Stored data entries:
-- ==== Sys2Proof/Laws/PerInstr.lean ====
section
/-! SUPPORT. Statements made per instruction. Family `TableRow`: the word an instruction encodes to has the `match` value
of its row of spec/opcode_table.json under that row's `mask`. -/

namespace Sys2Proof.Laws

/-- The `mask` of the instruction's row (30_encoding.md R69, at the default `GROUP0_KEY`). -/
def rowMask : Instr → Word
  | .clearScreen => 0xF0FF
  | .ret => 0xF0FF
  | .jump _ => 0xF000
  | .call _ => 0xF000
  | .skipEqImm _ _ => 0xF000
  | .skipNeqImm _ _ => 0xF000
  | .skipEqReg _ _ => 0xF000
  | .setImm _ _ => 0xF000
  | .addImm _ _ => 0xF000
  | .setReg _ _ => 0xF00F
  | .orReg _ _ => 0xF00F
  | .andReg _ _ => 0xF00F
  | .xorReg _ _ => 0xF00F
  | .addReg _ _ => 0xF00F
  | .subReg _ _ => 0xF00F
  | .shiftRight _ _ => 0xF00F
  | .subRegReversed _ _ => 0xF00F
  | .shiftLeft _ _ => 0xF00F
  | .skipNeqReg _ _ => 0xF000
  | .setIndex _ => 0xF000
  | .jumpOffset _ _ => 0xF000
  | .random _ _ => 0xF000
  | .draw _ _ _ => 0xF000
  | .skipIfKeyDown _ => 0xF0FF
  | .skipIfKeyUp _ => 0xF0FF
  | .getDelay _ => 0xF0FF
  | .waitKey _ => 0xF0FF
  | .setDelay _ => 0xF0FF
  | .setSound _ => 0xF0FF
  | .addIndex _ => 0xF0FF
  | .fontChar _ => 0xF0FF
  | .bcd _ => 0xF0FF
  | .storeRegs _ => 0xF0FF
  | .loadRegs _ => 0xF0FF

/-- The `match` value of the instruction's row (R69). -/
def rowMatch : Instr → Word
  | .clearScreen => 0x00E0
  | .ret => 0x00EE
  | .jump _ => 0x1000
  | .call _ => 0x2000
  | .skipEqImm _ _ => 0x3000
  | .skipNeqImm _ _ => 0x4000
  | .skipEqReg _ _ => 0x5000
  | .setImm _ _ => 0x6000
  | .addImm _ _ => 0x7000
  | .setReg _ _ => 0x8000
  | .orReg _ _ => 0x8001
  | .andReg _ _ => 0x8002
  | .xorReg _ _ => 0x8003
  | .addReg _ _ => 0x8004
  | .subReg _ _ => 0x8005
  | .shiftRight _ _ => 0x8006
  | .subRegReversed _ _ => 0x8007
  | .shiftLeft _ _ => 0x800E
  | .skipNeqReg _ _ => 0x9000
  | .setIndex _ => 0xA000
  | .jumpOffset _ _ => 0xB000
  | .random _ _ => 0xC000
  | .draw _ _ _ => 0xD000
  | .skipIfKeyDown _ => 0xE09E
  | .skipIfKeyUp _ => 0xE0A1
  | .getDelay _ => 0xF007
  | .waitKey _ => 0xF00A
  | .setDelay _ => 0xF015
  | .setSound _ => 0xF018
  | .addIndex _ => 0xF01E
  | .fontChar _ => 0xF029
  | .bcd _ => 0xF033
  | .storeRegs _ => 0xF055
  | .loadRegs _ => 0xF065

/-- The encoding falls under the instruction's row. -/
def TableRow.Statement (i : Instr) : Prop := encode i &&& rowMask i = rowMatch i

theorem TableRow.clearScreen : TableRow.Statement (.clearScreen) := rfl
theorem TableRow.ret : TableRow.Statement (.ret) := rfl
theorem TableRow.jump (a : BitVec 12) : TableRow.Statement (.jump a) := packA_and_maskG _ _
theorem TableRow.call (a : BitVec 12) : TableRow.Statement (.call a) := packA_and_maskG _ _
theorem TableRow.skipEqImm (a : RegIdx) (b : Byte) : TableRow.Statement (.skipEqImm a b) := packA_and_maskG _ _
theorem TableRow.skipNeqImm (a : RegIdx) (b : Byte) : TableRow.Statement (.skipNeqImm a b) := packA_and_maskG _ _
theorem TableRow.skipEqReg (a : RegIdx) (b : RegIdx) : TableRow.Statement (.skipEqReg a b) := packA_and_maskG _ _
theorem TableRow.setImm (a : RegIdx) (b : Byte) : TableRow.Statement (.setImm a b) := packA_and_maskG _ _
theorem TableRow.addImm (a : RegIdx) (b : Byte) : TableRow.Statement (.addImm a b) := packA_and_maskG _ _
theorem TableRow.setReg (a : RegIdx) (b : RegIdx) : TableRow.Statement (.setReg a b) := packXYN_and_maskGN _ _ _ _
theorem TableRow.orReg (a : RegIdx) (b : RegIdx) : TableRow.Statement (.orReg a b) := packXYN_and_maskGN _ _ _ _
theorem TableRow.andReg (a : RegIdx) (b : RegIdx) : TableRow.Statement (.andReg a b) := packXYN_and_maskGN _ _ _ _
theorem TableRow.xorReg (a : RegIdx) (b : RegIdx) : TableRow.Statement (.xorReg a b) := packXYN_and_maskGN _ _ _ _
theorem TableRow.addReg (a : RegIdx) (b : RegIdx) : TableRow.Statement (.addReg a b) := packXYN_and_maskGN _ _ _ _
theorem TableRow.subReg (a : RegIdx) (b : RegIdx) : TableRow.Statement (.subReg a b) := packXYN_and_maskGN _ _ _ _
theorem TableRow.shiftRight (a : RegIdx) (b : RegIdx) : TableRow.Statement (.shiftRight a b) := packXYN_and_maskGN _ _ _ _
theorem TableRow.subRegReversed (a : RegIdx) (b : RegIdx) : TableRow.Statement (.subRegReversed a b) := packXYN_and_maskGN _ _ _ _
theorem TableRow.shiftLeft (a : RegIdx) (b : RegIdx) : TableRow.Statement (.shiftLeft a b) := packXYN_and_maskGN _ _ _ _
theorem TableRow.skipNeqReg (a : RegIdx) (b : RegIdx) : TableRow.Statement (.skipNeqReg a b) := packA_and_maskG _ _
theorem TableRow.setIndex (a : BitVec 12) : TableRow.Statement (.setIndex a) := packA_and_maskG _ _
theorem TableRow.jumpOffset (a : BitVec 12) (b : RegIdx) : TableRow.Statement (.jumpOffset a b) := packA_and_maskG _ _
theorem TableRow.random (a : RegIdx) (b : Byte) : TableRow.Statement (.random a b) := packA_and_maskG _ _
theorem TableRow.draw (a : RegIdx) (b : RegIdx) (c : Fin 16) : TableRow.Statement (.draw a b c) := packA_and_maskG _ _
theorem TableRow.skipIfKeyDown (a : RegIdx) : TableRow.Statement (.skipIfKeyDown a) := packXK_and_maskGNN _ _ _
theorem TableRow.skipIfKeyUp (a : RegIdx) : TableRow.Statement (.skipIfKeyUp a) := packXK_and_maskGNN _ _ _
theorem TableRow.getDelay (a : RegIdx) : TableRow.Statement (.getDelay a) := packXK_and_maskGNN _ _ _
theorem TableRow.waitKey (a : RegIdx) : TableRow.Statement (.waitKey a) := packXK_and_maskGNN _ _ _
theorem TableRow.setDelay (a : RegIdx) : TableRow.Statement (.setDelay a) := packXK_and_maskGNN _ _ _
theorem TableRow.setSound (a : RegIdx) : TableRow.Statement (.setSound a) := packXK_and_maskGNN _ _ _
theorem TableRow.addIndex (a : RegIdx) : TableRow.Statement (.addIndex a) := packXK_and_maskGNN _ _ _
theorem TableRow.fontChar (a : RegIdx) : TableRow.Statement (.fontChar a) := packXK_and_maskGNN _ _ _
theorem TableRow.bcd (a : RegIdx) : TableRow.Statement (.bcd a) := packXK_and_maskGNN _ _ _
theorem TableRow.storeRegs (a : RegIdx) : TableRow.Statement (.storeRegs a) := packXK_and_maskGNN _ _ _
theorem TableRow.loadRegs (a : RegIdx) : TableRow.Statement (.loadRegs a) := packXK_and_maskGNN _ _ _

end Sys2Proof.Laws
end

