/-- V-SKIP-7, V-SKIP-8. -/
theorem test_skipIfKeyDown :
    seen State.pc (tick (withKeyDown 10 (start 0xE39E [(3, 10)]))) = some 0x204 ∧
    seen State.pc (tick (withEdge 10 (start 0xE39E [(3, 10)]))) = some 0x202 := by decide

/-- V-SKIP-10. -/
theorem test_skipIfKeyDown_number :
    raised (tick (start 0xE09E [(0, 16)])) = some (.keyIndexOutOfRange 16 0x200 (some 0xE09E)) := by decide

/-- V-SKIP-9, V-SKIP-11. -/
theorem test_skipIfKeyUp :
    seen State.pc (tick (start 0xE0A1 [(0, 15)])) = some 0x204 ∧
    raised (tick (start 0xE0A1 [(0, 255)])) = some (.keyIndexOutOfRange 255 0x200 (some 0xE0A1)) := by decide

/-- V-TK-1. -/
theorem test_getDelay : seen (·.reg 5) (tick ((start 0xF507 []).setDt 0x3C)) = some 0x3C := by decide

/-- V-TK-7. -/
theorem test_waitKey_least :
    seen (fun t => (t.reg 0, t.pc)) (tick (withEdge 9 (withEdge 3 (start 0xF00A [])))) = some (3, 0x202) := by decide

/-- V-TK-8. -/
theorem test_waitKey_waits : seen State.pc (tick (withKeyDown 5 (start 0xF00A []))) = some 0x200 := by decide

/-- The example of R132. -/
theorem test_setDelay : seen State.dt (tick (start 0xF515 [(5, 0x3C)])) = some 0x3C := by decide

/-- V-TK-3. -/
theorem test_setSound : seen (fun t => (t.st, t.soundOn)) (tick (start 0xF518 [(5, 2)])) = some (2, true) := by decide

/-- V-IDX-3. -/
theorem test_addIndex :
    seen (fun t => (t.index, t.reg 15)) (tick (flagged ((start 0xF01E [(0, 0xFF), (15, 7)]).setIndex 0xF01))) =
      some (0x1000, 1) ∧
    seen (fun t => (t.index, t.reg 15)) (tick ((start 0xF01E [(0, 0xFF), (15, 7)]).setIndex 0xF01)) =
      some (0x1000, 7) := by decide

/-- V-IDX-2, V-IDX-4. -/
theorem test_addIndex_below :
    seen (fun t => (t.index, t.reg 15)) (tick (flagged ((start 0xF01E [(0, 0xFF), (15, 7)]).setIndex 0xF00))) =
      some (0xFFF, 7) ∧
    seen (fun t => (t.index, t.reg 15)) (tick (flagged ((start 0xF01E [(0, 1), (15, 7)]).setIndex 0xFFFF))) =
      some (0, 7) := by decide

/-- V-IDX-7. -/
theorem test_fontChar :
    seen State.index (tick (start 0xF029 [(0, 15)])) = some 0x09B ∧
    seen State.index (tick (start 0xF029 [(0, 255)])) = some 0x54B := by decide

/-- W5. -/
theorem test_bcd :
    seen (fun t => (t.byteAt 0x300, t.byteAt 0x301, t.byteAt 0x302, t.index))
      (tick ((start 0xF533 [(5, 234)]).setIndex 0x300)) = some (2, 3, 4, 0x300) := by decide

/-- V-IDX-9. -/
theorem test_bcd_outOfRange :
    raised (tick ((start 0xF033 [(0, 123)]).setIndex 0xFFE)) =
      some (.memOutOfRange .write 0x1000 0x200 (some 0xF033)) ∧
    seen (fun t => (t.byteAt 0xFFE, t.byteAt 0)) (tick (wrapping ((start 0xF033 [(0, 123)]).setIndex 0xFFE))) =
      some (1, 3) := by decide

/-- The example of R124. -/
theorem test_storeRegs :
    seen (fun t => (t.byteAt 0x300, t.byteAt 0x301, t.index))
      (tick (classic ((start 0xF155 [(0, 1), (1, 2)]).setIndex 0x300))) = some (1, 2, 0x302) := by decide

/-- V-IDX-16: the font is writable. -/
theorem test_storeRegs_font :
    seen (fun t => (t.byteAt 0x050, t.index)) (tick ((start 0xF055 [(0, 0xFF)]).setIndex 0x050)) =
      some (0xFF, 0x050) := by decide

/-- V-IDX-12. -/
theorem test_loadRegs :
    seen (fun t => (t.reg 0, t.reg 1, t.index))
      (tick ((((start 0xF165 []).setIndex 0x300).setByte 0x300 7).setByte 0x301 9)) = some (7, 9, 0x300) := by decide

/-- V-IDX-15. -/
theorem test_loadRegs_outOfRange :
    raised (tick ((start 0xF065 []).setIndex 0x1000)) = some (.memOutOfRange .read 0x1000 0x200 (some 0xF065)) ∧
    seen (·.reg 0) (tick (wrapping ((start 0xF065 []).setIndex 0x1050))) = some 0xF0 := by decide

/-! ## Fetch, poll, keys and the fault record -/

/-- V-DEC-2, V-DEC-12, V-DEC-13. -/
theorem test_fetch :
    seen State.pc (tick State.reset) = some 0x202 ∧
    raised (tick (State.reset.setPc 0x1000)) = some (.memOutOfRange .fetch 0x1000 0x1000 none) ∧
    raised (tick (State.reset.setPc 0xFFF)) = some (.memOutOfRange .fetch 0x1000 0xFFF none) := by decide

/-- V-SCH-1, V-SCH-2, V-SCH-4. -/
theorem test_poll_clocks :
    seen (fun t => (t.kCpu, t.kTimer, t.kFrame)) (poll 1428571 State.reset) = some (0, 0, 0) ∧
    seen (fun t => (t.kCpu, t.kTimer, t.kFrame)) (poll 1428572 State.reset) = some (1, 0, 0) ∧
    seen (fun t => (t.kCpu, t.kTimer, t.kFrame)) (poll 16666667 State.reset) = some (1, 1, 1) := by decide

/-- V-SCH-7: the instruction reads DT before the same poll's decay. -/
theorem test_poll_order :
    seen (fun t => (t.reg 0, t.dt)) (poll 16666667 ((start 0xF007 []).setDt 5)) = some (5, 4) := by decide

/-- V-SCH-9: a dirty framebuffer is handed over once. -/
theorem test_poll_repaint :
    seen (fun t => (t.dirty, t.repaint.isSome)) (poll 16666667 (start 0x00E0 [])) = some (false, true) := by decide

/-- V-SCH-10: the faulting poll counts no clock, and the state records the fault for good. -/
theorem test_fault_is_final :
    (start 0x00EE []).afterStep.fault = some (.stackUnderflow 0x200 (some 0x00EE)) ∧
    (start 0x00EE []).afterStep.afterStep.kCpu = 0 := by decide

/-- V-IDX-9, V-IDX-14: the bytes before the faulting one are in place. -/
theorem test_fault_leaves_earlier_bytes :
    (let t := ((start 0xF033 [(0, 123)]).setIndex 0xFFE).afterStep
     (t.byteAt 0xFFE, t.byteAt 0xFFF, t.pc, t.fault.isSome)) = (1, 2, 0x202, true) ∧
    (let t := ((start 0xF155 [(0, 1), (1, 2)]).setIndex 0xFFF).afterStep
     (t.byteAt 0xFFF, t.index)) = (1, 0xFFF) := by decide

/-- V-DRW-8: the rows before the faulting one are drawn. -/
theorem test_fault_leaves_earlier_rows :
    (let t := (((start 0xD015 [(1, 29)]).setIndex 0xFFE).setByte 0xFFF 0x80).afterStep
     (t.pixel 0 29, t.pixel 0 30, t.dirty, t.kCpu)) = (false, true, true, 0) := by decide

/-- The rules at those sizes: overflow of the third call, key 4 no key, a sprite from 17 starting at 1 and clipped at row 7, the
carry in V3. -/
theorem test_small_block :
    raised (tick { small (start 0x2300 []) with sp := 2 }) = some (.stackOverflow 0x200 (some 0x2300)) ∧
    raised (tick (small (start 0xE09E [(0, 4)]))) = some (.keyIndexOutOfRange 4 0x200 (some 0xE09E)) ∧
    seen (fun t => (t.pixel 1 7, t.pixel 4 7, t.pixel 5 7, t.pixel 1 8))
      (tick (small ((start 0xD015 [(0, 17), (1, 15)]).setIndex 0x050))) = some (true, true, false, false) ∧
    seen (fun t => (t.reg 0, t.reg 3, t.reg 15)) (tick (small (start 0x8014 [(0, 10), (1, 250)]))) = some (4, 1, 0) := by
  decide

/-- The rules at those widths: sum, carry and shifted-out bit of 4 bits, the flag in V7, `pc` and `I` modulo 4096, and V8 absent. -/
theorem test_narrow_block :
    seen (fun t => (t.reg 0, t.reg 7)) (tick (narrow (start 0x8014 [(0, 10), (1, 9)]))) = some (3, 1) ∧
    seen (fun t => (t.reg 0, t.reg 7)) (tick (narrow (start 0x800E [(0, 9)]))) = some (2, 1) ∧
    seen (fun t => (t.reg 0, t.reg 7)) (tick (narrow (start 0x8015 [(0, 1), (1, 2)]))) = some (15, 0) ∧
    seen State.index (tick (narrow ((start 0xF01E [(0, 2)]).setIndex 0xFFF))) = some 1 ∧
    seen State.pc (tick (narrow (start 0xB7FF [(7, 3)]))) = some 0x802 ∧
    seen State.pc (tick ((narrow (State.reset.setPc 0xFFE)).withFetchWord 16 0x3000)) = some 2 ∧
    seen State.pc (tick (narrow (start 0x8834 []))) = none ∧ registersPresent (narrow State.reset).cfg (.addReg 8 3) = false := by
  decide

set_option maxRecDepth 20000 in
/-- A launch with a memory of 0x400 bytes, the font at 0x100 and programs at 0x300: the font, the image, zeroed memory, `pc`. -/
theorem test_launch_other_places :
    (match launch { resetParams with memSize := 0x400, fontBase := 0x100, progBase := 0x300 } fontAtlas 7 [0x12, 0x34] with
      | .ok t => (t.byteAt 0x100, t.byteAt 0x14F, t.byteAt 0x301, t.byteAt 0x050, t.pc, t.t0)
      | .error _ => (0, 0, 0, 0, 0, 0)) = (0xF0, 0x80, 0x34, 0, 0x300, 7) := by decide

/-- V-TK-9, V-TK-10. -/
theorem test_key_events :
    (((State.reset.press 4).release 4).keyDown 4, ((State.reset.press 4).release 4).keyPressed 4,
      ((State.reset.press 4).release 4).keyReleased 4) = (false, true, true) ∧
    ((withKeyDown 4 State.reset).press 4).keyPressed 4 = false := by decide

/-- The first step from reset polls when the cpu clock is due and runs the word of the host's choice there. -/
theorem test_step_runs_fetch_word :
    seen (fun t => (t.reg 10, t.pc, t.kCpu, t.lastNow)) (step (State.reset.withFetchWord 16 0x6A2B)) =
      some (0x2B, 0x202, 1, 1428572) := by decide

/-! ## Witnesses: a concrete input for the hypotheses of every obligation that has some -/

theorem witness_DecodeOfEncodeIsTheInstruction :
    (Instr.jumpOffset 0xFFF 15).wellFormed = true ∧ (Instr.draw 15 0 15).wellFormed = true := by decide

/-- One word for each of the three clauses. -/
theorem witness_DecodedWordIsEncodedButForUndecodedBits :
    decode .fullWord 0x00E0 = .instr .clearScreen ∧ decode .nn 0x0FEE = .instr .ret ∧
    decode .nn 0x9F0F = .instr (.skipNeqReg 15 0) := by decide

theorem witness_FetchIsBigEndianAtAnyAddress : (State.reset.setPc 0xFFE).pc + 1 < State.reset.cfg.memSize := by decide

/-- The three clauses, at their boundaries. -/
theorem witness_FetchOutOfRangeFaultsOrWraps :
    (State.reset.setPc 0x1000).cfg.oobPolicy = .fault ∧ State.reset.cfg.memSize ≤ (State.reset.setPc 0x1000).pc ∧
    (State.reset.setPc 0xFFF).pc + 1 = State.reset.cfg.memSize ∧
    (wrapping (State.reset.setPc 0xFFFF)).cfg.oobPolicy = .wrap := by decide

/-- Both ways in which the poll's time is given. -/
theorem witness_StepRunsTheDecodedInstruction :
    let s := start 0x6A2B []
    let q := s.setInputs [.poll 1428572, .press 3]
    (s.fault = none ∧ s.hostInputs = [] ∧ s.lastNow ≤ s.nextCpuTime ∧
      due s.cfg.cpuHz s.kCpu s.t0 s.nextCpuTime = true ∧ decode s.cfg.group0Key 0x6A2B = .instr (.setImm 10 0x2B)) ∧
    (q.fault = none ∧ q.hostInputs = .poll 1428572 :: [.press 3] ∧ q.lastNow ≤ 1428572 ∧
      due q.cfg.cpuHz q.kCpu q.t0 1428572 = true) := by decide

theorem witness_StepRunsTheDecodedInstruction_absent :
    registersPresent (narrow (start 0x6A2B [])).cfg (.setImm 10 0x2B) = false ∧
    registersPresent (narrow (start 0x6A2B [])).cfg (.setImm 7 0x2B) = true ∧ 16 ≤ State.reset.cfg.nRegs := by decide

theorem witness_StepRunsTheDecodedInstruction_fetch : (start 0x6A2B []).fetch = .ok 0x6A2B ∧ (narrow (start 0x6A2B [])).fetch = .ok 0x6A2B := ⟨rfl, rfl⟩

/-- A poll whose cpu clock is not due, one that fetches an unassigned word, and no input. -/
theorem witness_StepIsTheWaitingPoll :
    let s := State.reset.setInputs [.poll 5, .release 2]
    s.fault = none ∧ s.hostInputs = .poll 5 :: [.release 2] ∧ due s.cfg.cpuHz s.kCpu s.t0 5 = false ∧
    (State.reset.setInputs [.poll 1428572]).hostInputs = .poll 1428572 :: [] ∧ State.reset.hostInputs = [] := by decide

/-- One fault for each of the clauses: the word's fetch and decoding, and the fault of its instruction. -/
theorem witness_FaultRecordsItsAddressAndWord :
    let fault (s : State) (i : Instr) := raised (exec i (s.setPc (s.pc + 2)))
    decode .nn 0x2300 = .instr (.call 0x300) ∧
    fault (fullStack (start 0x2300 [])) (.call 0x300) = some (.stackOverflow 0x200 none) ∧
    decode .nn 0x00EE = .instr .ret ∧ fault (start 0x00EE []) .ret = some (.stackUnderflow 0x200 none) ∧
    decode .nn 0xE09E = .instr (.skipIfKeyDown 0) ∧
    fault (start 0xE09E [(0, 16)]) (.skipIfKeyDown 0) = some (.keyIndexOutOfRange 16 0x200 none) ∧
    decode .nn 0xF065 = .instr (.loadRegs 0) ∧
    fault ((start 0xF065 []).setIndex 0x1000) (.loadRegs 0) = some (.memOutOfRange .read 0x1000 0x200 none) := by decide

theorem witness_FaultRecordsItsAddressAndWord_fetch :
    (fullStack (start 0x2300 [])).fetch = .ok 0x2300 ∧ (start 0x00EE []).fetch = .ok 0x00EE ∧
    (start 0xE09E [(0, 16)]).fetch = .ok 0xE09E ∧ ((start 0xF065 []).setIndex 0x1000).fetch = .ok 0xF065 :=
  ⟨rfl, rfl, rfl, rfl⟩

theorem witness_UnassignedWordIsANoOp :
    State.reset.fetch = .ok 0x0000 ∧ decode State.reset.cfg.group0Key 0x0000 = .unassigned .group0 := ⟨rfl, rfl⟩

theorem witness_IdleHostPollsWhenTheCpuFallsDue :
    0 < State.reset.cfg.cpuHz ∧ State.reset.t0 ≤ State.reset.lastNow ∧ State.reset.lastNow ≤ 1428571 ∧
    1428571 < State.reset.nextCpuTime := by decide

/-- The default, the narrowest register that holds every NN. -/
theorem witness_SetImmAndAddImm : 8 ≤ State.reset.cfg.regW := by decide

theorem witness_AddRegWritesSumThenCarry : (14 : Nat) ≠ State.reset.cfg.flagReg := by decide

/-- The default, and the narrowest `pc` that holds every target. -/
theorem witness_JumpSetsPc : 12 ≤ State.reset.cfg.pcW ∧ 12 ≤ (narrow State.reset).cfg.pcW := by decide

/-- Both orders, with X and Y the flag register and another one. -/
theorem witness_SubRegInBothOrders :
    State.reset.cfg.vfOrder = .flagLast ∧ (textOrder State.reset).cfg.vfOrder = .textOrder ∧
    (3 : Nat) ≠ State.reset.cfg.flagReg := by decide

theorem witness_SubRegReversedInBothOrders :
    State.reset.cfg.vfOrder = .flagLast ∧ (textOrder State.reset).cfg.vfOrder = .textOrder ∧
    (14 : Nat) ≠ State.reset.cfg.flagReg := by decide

### Required action
Given the data above, which lines hold the string "isSome"? Return them.

### Finished task
    seen (fun t => (t.dirty, t.repaint.isSome)) (poll 16666667 (start 0x00E0 [])) = some (false, true) := by decide
     (t.byteAt 0xFFE, t.byteAt 0xFFF, t.pc, t.fault.isSome)) = (1, 2, 0x202, true) ∧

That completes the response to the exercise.